Inferential: Rather than focus on pertinent descriptions of a dataset, inferential statistics carve out a smaller section of the dataset and attempt to deduce significant information about the larger dataset. Unlike descriptive statistics, inferential methods, such as regression analysis, DO try to predict by studying causation. Use this type of statistics to derive information about a real-world measure in which you’re interested.
It’s true that descriptive statistics describe the characteristics of a numerical dataset, but that doesn’t tell you why you should care. In fact, most data scientists are interested in descriptive statistics only because of what they reveal about the real-world measures they describe. For example, a descriptive statistic is often associated with a degree of accuracy, indicating the statistic’s value as an estimate of the real-world measure.
To better understand this concept, imagine that a business owner wants to estimate the upcoming quarter’s profits. The owner might take an average of the past few quarters’ profits to use as an estimate of how much profit they’ll make during the next quarter. But if the previous quarters’ profits varied widely, a descriptive statistic that estimated the variation of this predicted profit value (the amount by which this dollar estimate could differ from the actual profits earned) would indicate just how far the predicted value could be from the actual one. (Not bad information to have, right?)

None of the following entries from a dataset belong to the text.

/-! ### Serving a granted request -/

/-- Whether the domain of a memory is on: Plots and table stores of owned cores in Run, the Granary and LPDDR5X outside Dormant (R17,
R365, R379 to R381, R398). -/
def State.powered (s : State) (a : Nat) : Bool :=
  let core (c : Nat) : Bool := s.inRun && !s.pwr.tripped && !s.sec.tampered && (s.plan.base.isNone || (s.fieldOfCore c).isSome)
  match s.region a with
  | .plot c => core c
  | .table c => core c
  | .granary _ => s.pwr.state != 2 && !s.sec.tampered
  | .dram => s.pwr.state != 2 && !s.sec.tampered
  | _ => true

/-- `n` free bytes. -/
def State.freshBytes : Nat → State → List Byte × State
  | 0, s => ([], s)
  | n + 1, s =>
    let (b, s) := s.fresh 8
    let (bs, s) := State.freshBytes n s
    (b :: bs, s)

/-- An access of a memory whose domain is off: the manual does not say what it reads, and it keeps no write (log entry 50). -/
def State.serveOff (s : State) (r : FabReq) : State :=
  match r.op with
  | .read n => let (bs, s) := s.freshBytes n; s.respond r .done bs
  | .write _ => s.respond r .done []

/-- R399: in DEPLOYED and SCRAPPED the table stores' windows are closed to reads. -/
def State.pathClosed (s : State) (a : Nat) : Bool :=
  match s.region a with
  | .table _ => s.sec.lc == lcDeployed || s.sec.lc == lcScrapped
  | _ => false

/-- Whether a request is answered as one to an address that R209 does not map: it lies outside the map or runs out of its region, it
writes a table store's window, or it reads one that the life-cycle state closes (R57, R210, R399). -/
def State.undecoded (s : State) (r : FabReq) : Bool :=
  let g := s.region r.addr
  g == .unmapped || s.region (r.addr + reqLen r - 1) != g || s.pathClosed r.addr ||
    (match g with | .table _ => reqWrites r | _ => false)

/-- A read or write that its port has granted. -/
def State.serve (s : State) (r : FabReq) : State :=
  if s.undecoded r then s.answerError r .decode
  else if s.powered r.addr = false then s.serveOff r
  else match r.op with
  | .read n =>
    match s.readError r.addr n with
    | some e => s.answerError r e
    | none =>
      let s := s.noteReadCorr r.addr n
      if s.region r.addr = .gate then
        let (bs, busy, s) := s.gateRead r.addr n s.now
        if busy then { s with gate := { s.gate with retry := s.gate.retry ++ [{ req := r, due := s.now + ns 4 }] } }
        else s.respond r .done bs
      else s.respond r .done (s.bytes r.addr n)
  | .write bs =>
    match s.maskedError r.addr bs with
    | some e => s.answerError r e
    | none =>
      if s.region r.addr = .gate then
        let (busy, lost, s) := s.gateWrite r.addr bs s.now
        (if lost then s.voidStep r.master else s).respond r (if busy then .busy else .done) []
      else (s.landMasked r.addr bs).respond r .done []

/-- GATE_READ_RETRY: the repeat of a port A read that received BUSY; a second BUSY has its master's consequence (R222). -/
def execGateReadRetry (s : State) : Host.Outcome State Fault Refusal :=
  match s.gate.retry with
  | [] => occur s.now id s
  | x :: rest => occur x.due (fun s =>
      let s := { s with gate := { s.gate with retry := rest } }
      let (bs, busy, s) := s.gateRead x.req.addr (reqLen x.req) s.now
      if !busy then s.respond x.req .done bs
      else
        let data := if x.req.master = masterPcie then List.replicate (reqLen x.req) 0xFF else bs
        (s.voidStep x.req.master).respond x.req (if x.req.master = masterHostCluster then .accessFault else .busy) data) s

/-! ### Conflicts in a Plot (R212 to R214) -/

/-- What a core's own port does to a fabric request in the same cycle. -/
inductive PortClash where
  | free | stall | discard
  deriving DecidableEq, Repr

You can use descriptive statistics in many ways — to detect outliers, for example, or to plan for feature preprocessing requirements or to quickly identify which features you may want — or not want — to use in an analysis.

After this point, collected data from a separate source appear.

/-- R269, R349, R350, R356 to R358: an entry with an undefined opcode, flag or non-zero reserved byte is answered RANGE, which PLAN_LAST_LOAD shows of
a load, a command in a state that does not take it STATE_REJECT, each with an entry in the log; a write of the completion head frees completion
entries; and a host whose heartbeat is overdue is declared absent, with its policy applied. -/
def Obligations.HostRingRules : Prop :=
  (∀ (s : State) (t : Nat) (entry : List Byte),
    let c := Cmd.parse (slice entry 0 64)
    s.HostReady opQueryState → c.headOk = false → ∃ e, Happens (.reservedCommand t entry) s e ∧ s.HostOnly { e with plan := s.plan } t ∧
      e.plan = (if c.op = opLoadBase ∨ c.op = opLoadSegment
        then { s.plan with lastStatus := stRange, lastCheck := 0, lastSegment := c.op == opLoadSegment } else s.plan) ∧
      s.Completed e c.tag c.op stRange [] ∧ e.log.wr = s.log.wr + 1) ∧
  (∀ (s : State) (t : Nat) (hdr : CmdHdr) (m : BitVec 8), s.HostReady opQueryState →
    let Rejected (i : Instr) (op : Nat) : Prop := s.sysState ∉ acceptedIn op → ∃ e, Happens i s e ∧ s.HostOnly e t ∧
      s.Completed e hdr.tag op stStateReject [] ∧ e.log.wr = s.log.wr + 1 ∧ e.hostq.waiting = []
    Rejected (.startField t hdr m) opStartField ∧ Rejected (.stopField t hdr m) opStopField ∧
      Rejected (.resetField t hdr m) opResetField ∧ Rejected (.enterDormant t hdr) opEnterDormant ∧
      Rejected (.enterFallow t hdr 0) opEnterFallow) ∧
  (∀ (s : State) (t : Nat) (v : Word32), s.barOpen = true → s.hostq.cmdHead = s.hostq.cmdTail →
    Happens (.hostqCplHeadWrite t v) s { s.upTo t with hostq := { s.hostq with cplHead := v.toNat % 256, stalled := false } }) ∧
  ∀ (s : State) (t : Nat), s.hostq.absent = false → (s.proc reeve).up = true → s.plan.device.hostHbMs ≤ (s.upTo t).hbAge →
    s.hostq.hbFrozen = none → ∃ e, Happens (.hostAbsent t) s e ∧ s.HostOnly e t ∧
      e.hostq = { s.hostq with absent := true, absentSince := max s.now t, absentLog := s.log.wr, absentDrops := 0,
                               appliedPolicy := s.plan.device.hostPolicy, pba := e.hostq.pba } ∧
      ∃ l ∈ e.log.latches, l.src = 8 ∧ l.srcIdx = 0 ∧ l.code = 0x0602

/-! ### Registers and the PCIe function (R7, R8, R15, R163, R322 to R327) -/

/-- R7, R8, R15, R163, R295, R322 to R324, R363: a write of 1 clears an event bit; a read of a counter's low word latches its high word, and one of
TICK_COUNT latches round and slot; a read of PAIR_SKEW_MAX clears it, and one of any other register only returns its value; a read of another size
than 32 bits ends with Completer Abort; a register write takes effect, one to a read-only register or a reserved offset has none, and one of another
size than 32 bits is dropped and logged. (Spaces 1 and 5 are the model's names: log entry 58.) -/
def Obligations.RegisterAccesses : Prop :=
  (∀ (s : State) (t : Nat) (v : Word32), s.barOpen = true →
    let Clears (a : Nat) (e : State) : Prop := Happens (.eventClear t a v) s e
    let u := s.upTo t
    Clears 0x0004 { u with dev := { s.dev with resetCause := s.dev.resetCause &&& ~~~v } } ∧
      Clears 0x100C { u with tick := { s.tick with events := s.tick.events &&& ~~~v } } ∧
      Clears 0x3014 { u with pwr := { s.pwr with events := s.pwr.events &&& ~~~v } } ∧
      Clears 0x4008 { u with twin := { s.twin with events := s.twin.events &&& ~~~v } } ∧
      Clears 0x8004 { u with gate := { s.gate with events := s.gate.events &&& ~~~v } } ∧
      Clears 0xA008 { u with harrow := { s.harrow with events := s.harrow.events &&& ~~~v } } ∧
      ∀ p : Nat, p < 8 → Clears (0x9008 + 0x100 * p) (u.setPort p fun x => { x with events := x.events &&& ~~~v })) ∧
  (∀ (s : State) (t : Nat), s.barOpen = true →
    let ReadsOut (i : Instr) (a x : Nat) (e : State) : Prop := Happens i s e ∧ e.out = .readData 0 a x :: s.out
    (∀ a v : Nat, a % 4 = 0 → (s.upTo t).regAt a = some (.wide v) → v < 2 ^ 64 → (s.upTo t).regAt (a + 4) = none →
      ∃ e, ReadsOut (.counterLoRead t ⟨0, a, 4⟩) a (v % 2 ^ 32) e ∧ e.regRead (a + 4) = v / 2 ^ 32 ∧
        e = { s.upTo t with out := e.out, hostq := { s.hostq with regLatch := e.hostq.regLatch } }) ∧
    (∃ e, ReadsOut (.counterLoRead t ⟨0, 0x1010, 4⟩) 0x1010 s.tick.tick.toNat e ∧ e.regRead 0x1014 = s.tick.round.toNat ∧
      e.regRead 0x1018 = s.tick.slot % 2 ^ 32 ∧
      e = { s.upTo t with out := e.out, hostq := { s.hostq with regLatch := e.hostq.regLatch } }) ∧
    (∀ a : Nat, a % 4 = 0 → a ≠ 0x1010 → a ≠ 0x4014 → (∀ v : Nat, (s.upTo t).regAt a ≠ some (.wide v)) →
      Happens (.counterLoRead t ⟨0, a, 4⟩) s { s.upTo t with out := .readData 0 a ((s.upTo t).regRead a) :: s.out }) ∧
    (∀ a size : Nat, size ≠ 4 ∨ a % 4 ≠ 0 → Happens (.counterLoRead t ⟨0, a, size⟩) s { s.upTo t with out := .abort :: s.out }) ∧
    ∃ e, ReadsOut (.pairSkewMaxRead t) 0x4014 s.twin.skewMax e ∧ e = { s.upTo t with out := e.out, twin := { s.twin with skewMax := 0 } }) ∧
  ∀ (s : State) (t : Nat) (v : Word32), s.barOpen = true →
    let w := v.zeroExtend 64
    Happens (.registerWrite t 0 0x6004 4 w) s { s.upTo t with log := { s.log with rd := v } } ∧
      Happens (.registerWrite t 0 0x6014 4 w) s { s.upTo t with trace := { s.trace with rd := v } } ∧
      (∀ i : Nat, i < 32 → Happens (.registerWrite t 0 (0x5110 + 0x20 * i) 4 w) s ((s.upTo t).setOring i fun r => { r with rd := v })) ∧
      (∀ a : Nat, a % 4 = 0 → a < 0x5000 → (∀ u : Word32, (s.upTo t).clearEvents a u = none) →
        Happens (.registerWrite t 0 a 4 w) s (s.upTo t)) ∧
      (∀ a size : Nat, size ≠ 4 ∨ a % 4 ≠ 0 → ∃ e, Happens (.registerWrite t 0 a size w) s e ∧
        e = { s.upTo t with freeCtr := e.freeCtr, log := e.log, out := e.out, hostq := { s.hostq with pba := e.hostq.pba } } ∧
        ((s.proc reeve).up = true → e.log.wr = s.log.wr + 1)) ∧
      (∀ o : Nat, o % 4 = 0 → o < 0x4000 → Happens (.registerWrite t 2 o 4 w) s
        { s.upTo t with hostq := { s.hostq with ring := s.hostq.ring.writeN o (leBytes 4 v.toNat) } }) ∧
      Happens (.registerWrite t 1 4 4 w) s { s.upTo t with hostq := { s.hostq with busMaster := v.getLsbD 2 } } ∧
      Happens (.registerWrite t 1 0x90 4 w) s
        { s.upTo t with hostq := { s.hostq with cfg := { s.hostq.cfg with msixMask := v.getLsbD 30, msixOn := v.getLsbD 31 } } } ∧
      (s.spaceOpen 5 = true → ∀ k : Nat, k < 4 → Happens (.registerWrite t 5 (0x0810001C + 0x100 * k) 4 w) s
        { s.upTo t with codec := vmod s.codec k fun x => { x with rd := v } })

/-- R326, R327, R363, R385, R423: a function-level reset or a fall of PERST_N empties the rings and returns MSI-X and configuration space to reset,
and leaves fields, cores and plan alone; a fall of PERST_N also ends the link, which trains again after its rise. In Dormant PERST_N is ignored. -/
def Obligations.FunctionResets : Prop :=
  ∀ (s : State) (t : Nat),
    let Fresh (e : State) : Prop := e.hostq.cmdTail = 0 ∧ e.hostq.cmdHead = 0 ∧ e.hostq.cplTail = 0 ∧ e.hostq.cplHead = 0 ∧ e.hostq.owed = [] ∧
      e.hostq.pba = 0 ∧ e.hostq.busMaster = false ∧ e.hostq.cfg = PcieConfig.reset ∧ (∀ v : Nat, v < 32 → vget e.hostq.msix v MsixEntry.reset = MsixEntry.reset) ∧
      e.hostq.waiting = (s.hostq.waiting.filter fun w => !w.kind.usesDma) ∧ e.hostq.orings = s.hostq.orings ∧
      e.dev.resetCause = s.dev.resetCause ||| 4 ∧
      e = { s.upTo t with hostq := e.hostq, dev := { s.dev with resetCause := e.dev.resetCause } }
    (s.barOpen = true → s.inReset = false → ∃ e, Happens (.flr t) s e ∧ Fresh e ∧ e.hostq.linkUp = s.hostq.linkUp) ∧
    (s.inReset = false → s.pwr.state ≠ 2 → ∃ e, Happens (.perstN t false) s e ∧ Fresh e ∧ e.hostq.linkUp = false ∧ e.hostq.perstLow = true) ∧
    (s.dev.porLow = false → Happens (.perstN t true) s { s.upTo t with hostq := { s.hostq with perstLow := false } }) ∧
    (s.dev.porLow = false → s.pwr.state = 2 →
      Happens (.perstN t false) s { s.upTo t with hostq := { s.hostq with perstLow := true } }) ∧
    (s.dev.aonLock = true → s.dev.porLow = false → s.hostq.perstLow = false → s.pwr.state ≠ 2 →
      Happens (.pcieLinkTrained t) s { s.upTo t with hostq := { s.hostq with linkUp := true } })

/-! ### Power, droop, heat (R365 to R379) -/

/-- R75, R365 to R374, R419: each 10 µs every group has a new estimate, the cores' from their activity (the others' values are free, log entry 51),
and a group over its budget, which is the last one while the power unit's processor is down, steps its clock down; each 1 ms the averages move; each
100 ms estimate and measurement are compared; a silent or faulty regulator is raised. Throughout, only the power unit, the log and reports change. -/
def Obligations.PowerLoop : Prop :=
  ∀ (s : State) (t : Nat),
    let PowerOnly (e : State) : Prop := e = { s.upTo t with
      pwr := e.pwr, freeCtr := e.freeCtr, log := e.log, trace := e.trace, out := e.out, hostq := { s.hostq with pba := e.hostq.pba } }
    let Same (g h : GroupState) : Prop := h = { g with samples := h.samples, average := h.average, estSum := h.estSum, measSum := h.measSum,
                                                       winCount := h.winCount, silentMs := h.silentMs, dvfs := h.dvfs, paced := h.paced }
    (∃ e, Happens (.powerEstimate t) s e ∧ PowerOnly e ∧
      e.group grpCores = { s.group grpCores with
        estimate := (s.upTo t).coreEstimate, recent := ((s.upTo t).coreEstimate :: (s.group grpCores).recent).take 100 } ∧
      e.pwr.estAt = max s.now t ∧ e.pwr.coreSeen = s.coreActivity ∧
      ∀ g : Nat, g < 5 → g ≠ grpCores → ∃ v : Word32,
        e.group g = { s.group g with estimate := v.toNat, recent := (v.toNat :: (s.group g).recent).take 100 }) ∧
    (s.plan.base.isSome = true → ∃ e, Happens (.hwLimiterCheck t) s e ∧ PowerOnly e ∧ ∀ g : Nat, g < 5 →
      ((s.group g).estimateMs ≤ s.heldBudget g → e.group g = s.group g) ∧
      (s.heldBudget g < (s.group g).estimateMs → clocked g = false → e.group g = { s.group g with paced := true }) ∧
      (s.heldBudget g < (s.group g).estimateMs → clocked g = true → (s.upTo t).mayStep g = true → (s.clockRange g).1 < s.clockOf g →
        e.group g = { s.group g with
          dvfs := some { target := max (s.clockRange g).1 (s.clockOf g - 25), readyAt := max s.now t } })) ∧
    (∀ rails : List RailReading, (s.proc pwc).up = true → s.plan.base.isSome = true → ∃ e, Happens (.capLoop t rails) s e ∧ PowerOnly e ∧
      ∀ g : Nat, g < 5 → Same (s.group g) (e.group g) ∧
        (e.group g).samples = ((s.group g).power (groupReading rails g) :: (s.group g).samples).take (max 1 s.pwr.capWinMs) ∧
        (e.group g).average = (e.group g).samples.sum / (e.group g).samples.length ∧
        (e.group g).silentMs = if (groupReading rails g).isSome then 0 else (s.group g).silentMs + 1) ∧
    ((s.proc pwc).up = true → ∃ e, Happens (.pwrDiverge t) s e ∧ PowerOnly e ∧ ∀ g : Nat, g < 5 → 0 < (s.group g).winCount →
      let est := (s.group g).estSum / (s.group g).winCount
      let meas := (s.group g).measSum / (s.group g).winCount
      (e.group g).measured = meas ∧ (e.group g).winCount = 0 ∧ (e.group g).estSum = 0 ∧ (e.group g).measSum = 0 ∧
        (meas < 5 * (max est meas - min est meas) → (e.group g).diverging = (s.group g).diverging + 1 ∧
          (2 ≤ (s.group g).diverging → (s.group g).estOnly = false → (e.group g).measOnly = true)) ∧
        (5 * (max est meas - min est meas) ≤ meas → (e.group g).diverging = 0 ∧ (e.group g).measOnly = (s.group g).measOnly)) ∧
    (∀ rail : Fin 5, let g := railGroup rail.val
      (s.proc pwc).up = true → 10 ≤ (s.group g).silentMs → (s.group g).estOnly = false → ∃ e, Happens (.pmbusTimeout t rail) s e ∧
        PowerOnly e ∧ e.group g = { s.group g with estOnly := true, measOnly := false } ∧
        (∀ h : Nat, h ≠ g → e.group h = s.group h) ∧ ∃ l ∈ e.log.latches, l.src = 7 ∧ l.srcIdx = g ∧ l.code = 0x0501) ∧
    (∀ faults : List Bool, (s.proc pwc).up = true → ∃ e, Happens (.pmbAlert t faults) s e ∧ PowerOnly e ∧ e.pwr.groups = s.pwr.groups ∧
      ∀ i : Nat, i < 5 → faults[i]? = some true → e.pwr.events.getLsbD 0 = true ∧
        ∃ l ∈ e.log.latches, l.src = 7 ∧ l.srcIdx = railGroup i ∧ l.code = 0x0501)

Like descriptive statistics, inferential statistics are used to reveal something about a real-world measure. Inferential statistics do this by providing information about a small data selection, so you can use this information to infer something about the larger dataset from which it was taken. In statistics, this smaller data selection is known as a sample, and the larger, complete dataset from which the sample is taken is called the population.
If your dataset is too big to analyze in its entirety, pull a smaller sample of this dataset, analyze it, and then make inferences about the entire dataset based on what you learn from analyzing the sample. You can also use inferential statistics in situations where you simply can’t afford to collect data for the entire population. In this case, you’d use the data you do have to make inferences about the population at large. At other times, you may find yourself in situations where complete information for the population isn’t available. In these cases, you can use inferential statistics to estimate values for the missing data based on what you learn from analyzing the data that’s available.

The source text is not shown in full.